-- ==== Sys2Proof/Machine/BitCursor.lean ====
section
/-! DEFINITION. The raw bit commands: WRBIT, WRBITS, RDBIT, RDBITS (41_bitcursor.md R99 to R102). -/

namespace Sys2Proof.Machine

/-- WRBIT (41_bitcursor.md R99). -/
def execWrbit (bit : BitVec 1) (s : State) : Host.Outcome State Fault Refusal := (s.writeBit bit).finishUnit

/-- WRBITS (41_bitcursor.md R100). -/
def execWrbits (lenMinusOne : BitVec 5) (bits : Value) (s : State) : Host.Outcome State Fault Refusal :=
  (s.writeBits bits (fieldLength lenMinusOne)).finishUnit

/-- RDBIT (41_bitcursor.md R101). -/
def execRdbit (s : State) : Host.Outcome State Fault Refusal :=
  (s.readBit.andThen fun s1 b => .done s1 (b.setWidth 32)).finish

/-- RDBITS (41_bitcursor.md R102). -/
def execRdbits (lenMinusOne : BitVec 5) (s : State) : Host.Outcome State Fault Refusal :=
  (s.readBits (fieldLength lenMinusOne)).finish

end Sys2Proof.Machine
end

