-- ==== Sys2Proof/WellFormed.lean ====
section
/-! DEFINITION. Which commands a command word can carry. -/

namespace Sys2Proof

/-- A command is well formed when a legal command word carries it. The operand types hold all of 30_encoding.md R52's widths;
what remains is R54's bound on the register number of RDSR. -/
def Instr.wf : Instr → Bool
  | .rdsr n => n.toNat ≤ 5
  | .create _ | .setbuf _ | .bufrd _ | .bufwr _ _ | .bytecnt | .reset => true
  | .wrbit _ | .wrbits _ _ | .rdbit | .rdbits _ => true
  | .wrbool _ | .wru32 _ | .wri32 _ | .rdbool | .rdu32 | .rdi32 => true
  | .setprec _ | .wrf32 _ | .rdf32 => true

end Sys2Proof
end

== == ==

▶ **Your instructions**: Your task is to restate, word for word, the line with "(s.readBits (fieldLength lenMinusOne)).finish" and all lines after it, ending with the last line of the data.

▶ **Answer to this task**:
  (s.readBits (fieldLength lenMinusOne)).finish

end Sys2Proof.Machine
end

-- ==== Sys2Proof/WellFormed.lean ====
section
/-! DEFINITION. Which commands a command word can carry. -/

namespace Sys2Proof

/-- A command is well formed when a legal command word carries it. The operand types hold all of 30_encoding.md R52's widths;
what remains is R54's bound on the register number of RDSR. -/
def Instr.wf : Instr → Bool
  | .rdsr n => n.toNat ≤ 5
  | .create _ | .setbuf _ | .bufrd _ | .bufwr _ _ | .bytecnt | .reset => true
  | .wrbit _ | .wrbits _ _ | .rdbit | .rdbits _ => true
  | .wrbool _ | .wru32 _ | .wri32 _ | .rdbool | .rdu32 | .rdi32 => true
  | .setprec _ | .wrf32 _ | .rdf32 => true

end Sys2Proof
end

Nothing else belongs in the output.